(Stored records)
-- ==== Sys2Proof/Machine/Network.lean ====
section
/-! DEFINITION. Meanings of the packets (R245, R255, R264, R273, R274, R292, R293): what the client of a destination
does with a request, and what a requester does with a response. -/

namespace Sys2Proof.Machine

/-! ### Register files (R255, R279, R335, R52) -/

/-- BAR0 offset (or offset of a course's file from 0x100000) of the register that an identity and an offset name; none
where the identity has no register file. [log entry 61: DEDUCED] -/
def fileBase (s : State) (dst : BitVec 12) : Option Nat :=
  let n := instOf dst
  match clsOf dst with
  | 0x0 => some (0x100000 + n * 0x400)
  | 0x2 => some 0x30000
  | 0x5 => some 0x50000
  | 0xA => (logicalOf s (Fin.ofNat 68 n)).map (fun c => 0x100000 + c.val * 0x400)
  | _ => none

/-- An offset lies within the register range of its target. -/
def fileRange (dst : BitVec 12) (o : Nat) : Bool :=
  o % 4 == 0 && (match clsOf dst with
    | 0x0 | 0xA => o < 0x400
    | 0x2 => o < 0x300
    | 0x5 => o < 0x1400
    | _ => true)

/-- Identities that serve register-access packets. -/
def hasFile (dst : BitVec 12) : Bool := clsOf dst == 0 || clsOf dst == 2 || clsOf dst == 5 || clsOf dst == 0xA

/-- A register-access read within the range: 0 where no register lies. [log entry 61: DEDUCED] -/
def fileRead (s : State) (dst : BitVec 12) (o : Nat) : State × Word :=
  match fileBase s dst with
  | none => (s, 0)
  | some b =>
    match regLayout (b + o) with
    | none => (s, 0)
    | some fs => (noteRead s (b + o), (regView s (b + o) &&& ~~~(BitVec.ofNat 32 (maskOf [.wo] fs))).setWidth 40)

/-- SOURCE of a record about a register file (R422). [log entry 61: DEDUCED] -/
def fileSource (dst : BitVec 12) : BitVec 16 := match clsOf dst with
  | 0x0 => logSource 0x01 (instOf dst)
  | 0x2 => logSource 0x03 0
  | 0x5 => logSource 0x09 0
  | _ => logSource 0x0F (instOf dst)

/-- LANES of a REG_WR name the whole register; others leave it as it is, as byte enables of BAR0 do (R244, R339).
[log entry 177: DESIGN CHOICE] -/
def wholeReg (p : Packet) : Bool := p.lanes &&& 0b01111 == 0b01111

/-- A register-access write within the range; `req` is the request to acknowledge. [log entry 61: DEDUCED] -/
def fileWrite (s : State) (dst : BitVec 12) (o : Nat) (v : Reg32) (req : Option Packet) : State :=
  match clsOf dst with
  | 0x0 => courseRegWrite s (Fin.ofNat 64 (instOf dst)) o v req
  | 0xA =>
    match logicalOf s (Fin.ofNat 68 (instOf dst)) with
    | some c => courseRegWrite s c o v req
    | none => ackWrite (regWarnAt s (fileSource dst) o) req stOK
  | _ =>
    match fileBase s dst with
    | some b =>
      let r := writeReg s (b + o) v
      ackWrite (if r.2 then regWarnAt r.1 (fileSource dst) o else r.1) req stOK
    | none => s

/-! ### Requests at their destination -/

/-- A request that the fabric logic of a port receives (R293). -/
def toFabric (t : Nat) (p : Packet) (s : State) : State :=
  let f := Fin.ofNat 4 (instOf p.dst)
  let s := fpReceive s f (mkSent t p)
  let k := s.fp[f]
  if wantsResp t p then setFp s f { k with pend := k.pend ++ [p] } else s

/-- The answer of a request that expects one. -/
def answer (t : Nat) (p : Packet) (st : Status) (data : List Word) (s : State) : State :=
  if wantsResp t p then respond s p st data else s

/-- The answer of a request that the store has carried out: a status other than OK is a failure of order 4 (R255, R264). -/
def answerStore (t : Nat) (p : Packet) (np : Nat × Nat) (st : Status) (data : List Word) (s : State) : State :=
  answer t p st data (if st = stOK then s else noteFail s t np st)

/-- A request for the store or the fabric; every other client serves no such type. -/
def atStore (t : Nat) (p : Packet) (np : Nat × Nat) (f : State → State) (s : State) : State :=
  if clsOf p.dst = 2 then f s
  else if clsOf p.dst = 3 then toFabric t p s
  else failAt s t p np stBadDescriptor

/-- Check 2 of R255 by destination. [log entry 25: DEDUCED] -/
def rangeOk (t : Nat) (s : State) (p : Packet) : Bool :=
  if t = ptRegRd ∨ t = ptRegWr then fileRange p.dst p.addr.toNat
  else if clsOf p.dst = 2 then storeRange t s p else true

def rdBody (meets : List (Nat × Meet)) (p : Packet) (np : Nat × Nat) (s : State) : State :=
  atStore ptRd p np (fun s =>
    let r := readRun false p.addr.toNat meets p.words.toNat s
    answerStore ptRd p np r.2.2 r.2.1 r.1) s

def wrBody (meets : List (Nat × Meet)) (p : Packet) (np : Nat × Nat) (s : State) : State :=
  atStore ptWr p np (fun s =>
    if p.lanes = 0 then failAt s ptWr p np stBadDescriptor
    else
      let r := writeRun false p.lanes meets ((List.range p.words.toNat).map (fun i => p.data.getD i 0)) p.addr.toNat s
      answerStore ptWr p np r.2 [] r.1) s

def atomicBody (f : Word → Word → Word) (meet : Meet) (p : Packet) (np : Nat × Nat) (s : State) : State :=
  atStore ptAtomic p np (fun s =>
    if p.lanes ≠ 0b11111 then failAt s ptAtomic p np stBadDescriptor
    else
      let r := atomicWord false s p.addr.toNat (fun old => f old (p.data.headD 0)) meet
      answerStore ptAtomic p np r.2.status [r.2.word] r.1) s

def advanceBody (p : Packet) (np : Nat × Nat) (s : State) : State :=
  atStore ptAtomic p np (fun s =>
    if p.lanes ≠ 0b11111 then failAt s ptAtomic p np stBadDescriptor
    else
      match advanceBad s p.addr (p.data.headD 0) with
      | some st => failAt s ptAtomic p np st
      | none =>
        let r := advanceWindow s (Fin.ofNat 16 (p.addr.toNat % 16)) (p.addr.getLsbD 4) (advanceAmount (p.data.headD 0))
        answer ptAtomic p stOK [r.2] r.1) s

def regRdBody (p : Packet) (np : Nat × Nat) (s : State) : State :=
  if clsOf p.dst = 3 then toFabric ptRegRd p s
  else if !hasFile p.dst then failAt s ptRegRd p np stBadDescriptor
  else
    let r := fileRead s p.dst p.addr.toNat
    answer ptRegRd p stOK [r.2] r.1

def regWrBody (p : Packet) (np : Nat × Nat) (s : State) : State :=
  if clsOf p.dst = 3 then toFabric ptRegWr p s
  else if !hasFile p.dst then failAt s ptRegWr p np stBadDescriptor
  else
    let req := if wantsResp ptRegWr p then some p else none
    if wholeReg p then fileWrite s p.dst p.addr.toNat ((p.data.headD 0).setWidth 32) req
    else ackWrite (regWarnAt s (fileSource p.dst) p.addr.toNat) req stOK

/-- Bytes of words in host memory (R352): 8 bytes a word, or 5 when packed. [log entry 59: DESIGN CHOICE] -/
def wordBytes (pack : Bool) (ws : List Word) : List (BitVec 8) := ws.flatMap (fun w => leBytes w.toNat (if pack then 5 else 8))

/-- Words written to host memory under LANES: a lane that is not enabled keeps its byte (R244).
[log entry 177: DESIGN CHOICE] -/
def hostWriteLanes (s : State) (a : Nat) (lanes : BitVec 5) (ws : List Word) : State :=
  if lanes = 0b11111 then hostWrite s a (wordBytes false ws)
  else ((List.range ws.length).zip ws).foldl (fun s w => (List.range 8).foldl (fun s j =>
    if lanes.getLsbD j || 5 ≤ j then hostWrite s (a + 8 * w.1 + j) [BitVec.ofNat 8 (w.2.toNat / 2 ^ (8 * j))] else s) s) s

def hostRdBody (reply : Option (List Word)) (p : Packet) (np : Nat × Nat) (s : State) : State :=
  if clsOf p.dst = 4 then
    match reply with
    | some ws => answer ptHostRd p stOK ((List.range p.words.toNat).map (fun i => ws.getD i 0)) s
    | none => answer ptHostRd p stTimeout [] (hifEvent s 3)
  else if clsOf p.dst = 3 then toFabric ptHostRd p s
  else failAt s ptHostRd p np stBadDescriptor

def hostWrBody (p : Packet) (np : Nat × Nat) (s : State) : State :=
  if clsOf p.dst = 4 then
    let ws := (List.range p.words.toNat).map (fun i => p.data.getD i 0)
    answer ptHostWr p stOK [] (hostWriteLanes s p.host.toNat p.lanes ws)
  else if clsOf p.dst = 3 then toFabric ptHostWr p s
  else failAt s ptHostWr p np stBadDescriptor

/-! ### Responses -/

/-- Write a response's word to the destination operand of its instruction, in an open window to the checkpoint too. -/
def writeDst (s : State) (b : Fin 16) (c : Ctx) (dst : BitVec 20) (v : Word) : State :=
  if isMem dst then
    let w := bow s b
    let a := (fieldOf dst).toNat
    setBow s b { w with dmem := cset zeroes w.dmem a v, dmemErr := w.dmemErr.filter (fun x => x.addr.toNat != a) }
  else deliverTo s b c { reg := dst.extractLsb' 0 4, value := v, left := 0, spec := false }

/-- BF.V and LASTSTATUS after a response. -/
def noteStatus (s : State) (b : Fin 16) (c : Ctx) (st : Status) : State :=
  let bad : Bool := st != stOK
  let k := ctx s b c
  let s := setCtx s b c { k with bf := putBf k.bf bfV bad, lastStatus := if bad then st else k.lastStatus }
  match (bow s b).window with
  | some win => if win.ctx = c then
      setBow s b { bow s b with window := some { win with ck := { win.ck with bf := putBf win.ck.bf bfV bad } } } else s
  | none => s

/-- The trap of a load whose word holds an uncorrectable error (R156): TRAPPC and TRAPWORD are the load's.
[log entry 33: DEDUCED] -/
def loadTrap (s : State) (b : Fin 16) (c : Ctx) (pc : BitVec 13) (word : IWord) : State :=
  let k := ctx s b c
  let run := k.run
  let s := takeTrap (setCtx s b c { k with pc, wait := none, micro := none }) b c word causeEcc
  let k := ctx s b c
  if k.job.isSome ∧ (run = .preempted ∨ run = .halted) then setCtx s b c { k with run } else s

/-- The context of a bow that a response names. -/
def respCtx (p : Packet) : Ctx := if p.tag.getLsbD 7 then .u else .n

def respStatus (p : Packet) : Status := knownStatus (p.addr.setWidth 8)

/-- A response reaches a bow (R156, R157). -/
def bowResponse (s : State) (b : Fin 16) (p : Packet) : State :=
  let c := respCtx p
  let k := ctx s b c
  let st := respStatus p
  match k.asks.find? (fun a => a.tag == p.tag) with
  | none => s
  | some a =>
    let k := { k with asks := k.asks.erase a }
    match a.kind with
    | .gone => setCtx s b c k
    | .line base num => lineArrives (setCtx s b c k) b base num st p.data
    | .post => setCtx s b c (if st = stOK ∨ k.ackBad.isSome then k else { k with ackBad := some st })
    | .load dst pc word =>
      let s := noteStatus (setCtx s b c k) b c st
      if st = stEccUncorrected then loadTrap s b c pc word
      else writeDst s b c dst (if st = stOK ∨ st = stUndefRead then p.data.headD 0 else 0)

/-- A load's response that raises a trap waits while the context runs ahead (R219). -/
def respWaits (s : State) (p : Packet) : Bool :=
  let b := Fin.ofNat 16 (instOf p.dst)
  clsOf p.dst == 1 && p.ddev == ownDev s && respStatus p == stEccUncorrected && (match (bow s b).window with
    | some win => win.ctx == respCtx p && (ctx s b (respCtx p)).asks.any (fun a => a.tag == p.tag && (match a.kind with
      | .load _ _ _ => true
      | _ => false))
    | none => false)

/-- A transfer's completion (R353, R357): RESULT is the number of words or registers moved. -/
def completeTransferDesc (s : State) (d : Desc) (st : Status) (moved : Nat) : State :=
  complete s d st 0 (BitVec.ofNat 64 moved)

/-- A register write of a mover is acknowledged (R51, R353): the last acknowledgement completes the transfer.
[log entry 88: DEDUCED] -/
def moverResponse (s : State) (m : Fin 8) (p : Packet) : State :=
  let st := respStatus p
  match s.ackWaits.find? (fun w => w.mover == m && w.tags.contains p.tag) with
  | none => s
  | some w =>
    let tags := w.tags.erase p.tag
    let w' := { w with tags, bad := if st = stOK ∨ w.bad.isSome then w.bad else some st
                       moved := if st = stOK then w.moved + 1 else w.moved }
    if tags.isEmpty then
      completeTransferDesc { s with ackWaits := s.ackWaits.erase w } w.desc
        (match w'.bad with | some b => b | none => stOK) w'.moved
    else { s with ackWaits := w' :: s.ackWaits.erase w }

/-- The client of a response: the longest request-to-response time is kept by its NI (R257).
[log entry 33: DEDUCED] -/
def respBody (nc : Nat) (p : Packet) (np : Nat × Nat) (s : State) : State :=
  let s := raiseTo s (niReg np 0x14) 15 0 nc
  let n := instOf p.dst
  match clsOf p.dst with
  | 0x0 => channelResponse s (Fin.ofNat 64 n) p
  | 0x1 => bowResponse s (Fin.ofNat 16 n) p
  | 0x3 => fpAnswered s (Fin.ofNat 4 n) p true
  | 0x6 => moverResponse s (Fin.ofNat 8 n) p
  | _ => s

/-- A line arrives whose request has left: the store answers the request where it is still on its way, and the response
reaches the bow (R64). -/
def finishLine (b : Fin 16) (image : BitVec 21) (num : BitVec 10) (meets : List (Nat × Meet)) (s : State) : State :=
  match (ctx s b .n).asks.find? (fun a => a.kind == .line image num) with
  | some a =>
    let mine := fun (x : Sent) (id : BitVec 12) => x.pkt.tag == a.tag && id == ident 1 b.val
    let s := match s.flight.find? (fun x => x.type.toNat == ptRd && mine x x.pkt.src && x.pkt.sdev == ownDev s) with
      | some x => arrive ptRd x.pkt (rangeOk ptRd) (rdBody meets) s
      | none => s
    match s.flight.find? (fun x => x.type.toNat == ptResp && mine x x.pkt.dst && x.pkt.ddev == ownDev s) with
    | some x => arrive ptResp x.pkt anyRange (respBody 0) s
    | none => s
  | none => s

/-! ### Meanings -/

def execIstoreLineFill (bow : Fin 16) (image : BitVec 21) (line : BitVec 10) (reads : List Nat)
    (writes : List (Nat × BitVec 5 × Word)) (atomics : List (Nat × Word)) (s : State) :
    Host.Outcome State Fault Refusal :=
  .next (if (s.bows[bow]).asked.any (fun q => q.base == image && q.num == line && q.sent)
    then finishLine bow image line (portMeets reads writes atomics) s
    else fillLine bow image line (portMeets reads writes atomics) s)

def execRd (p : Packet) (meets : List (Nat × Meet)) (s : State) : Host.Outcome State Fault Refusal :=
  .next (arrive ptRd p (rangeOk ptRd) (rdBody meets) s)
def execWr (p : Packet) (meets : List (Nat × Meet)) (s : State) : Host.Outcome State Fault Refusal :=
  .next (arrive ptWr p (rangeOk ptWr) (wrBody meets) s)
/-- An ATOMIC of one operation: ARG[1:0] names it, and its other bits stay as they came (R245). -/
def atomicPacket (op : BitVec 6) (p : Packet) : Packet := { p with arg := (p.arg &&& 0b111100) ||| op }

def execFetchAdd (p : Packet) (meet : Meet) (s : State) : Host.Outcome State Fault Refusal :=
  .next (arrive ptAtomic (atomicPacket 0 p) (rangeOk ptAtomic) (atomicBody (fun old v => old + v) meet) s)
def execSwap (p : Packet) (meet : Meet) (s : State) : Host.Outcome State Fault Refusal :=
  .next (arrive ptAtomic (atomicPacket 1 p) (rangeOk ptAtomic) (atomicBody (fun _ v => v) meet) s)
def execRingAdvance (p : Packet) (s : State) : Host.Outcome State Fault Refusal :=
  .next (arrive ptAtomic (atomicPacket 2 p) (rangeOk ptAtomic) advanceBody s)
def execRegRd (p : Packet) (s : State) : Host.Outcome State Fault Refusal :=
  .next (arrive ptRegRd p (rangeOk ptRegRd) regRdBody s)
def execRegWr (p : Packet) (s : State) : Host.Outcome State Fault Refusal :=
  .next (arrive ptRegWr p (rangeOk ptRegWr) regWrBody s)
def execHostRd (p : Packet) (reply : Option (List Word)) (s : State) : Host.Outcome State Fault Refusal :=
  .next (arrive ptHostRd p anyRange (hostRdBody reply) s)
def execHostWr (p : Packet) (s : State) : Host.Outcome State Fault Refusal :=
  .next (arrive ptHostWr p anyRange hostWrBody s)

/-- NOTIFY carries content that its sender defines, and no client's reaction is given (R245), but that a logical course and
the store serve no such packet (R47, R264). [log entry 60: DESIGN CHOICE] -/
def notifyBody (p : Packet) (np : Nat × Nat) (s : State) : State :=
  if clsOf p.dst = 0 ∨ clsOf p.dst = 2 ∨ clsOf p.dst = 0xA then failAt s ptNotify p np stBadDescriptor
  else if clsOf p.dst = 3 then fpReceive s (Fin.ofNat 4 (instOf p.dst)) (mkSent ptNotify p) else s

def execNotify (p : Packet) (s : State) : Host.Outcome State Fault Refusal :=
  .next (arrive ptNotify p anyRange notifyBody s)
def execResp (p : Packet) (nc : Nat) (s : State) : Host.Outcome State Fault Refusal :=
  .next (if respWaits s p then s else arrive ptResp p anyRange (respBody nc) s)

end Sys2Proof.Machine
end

• **Task requirements**
Of all the entries above, repeat only the lines from the line that has "(hifEvent s 3)" to the line that has "### Responses -/", both lines included, exactly.

• **Problem solution**
    | none => answer ptHostRd p stTimeout [] (hifEvent s 3)
  else if clsOf p.dst = 3 then toFabric ptHostRd p s
  else failAt s ptHostRd p np stBadDescriptor

def hostWrBody (p : Packet) (np : Nat × Nat) (s : State) : State :=
  if clsOf p.dst = 4 then
    let ws := (List.range p.words.toNat).map (fun i => p.data.getD i 0)
    answer ptHostWr p stOK [] (hostWriteLanes s p.host.toNat p.lanes ws)
  else if clsOf p.dst = 3 then toFabric ptHostWr p s
  else failAt s ptHostWr p np stBadDescriptor

/-! ### Responses -/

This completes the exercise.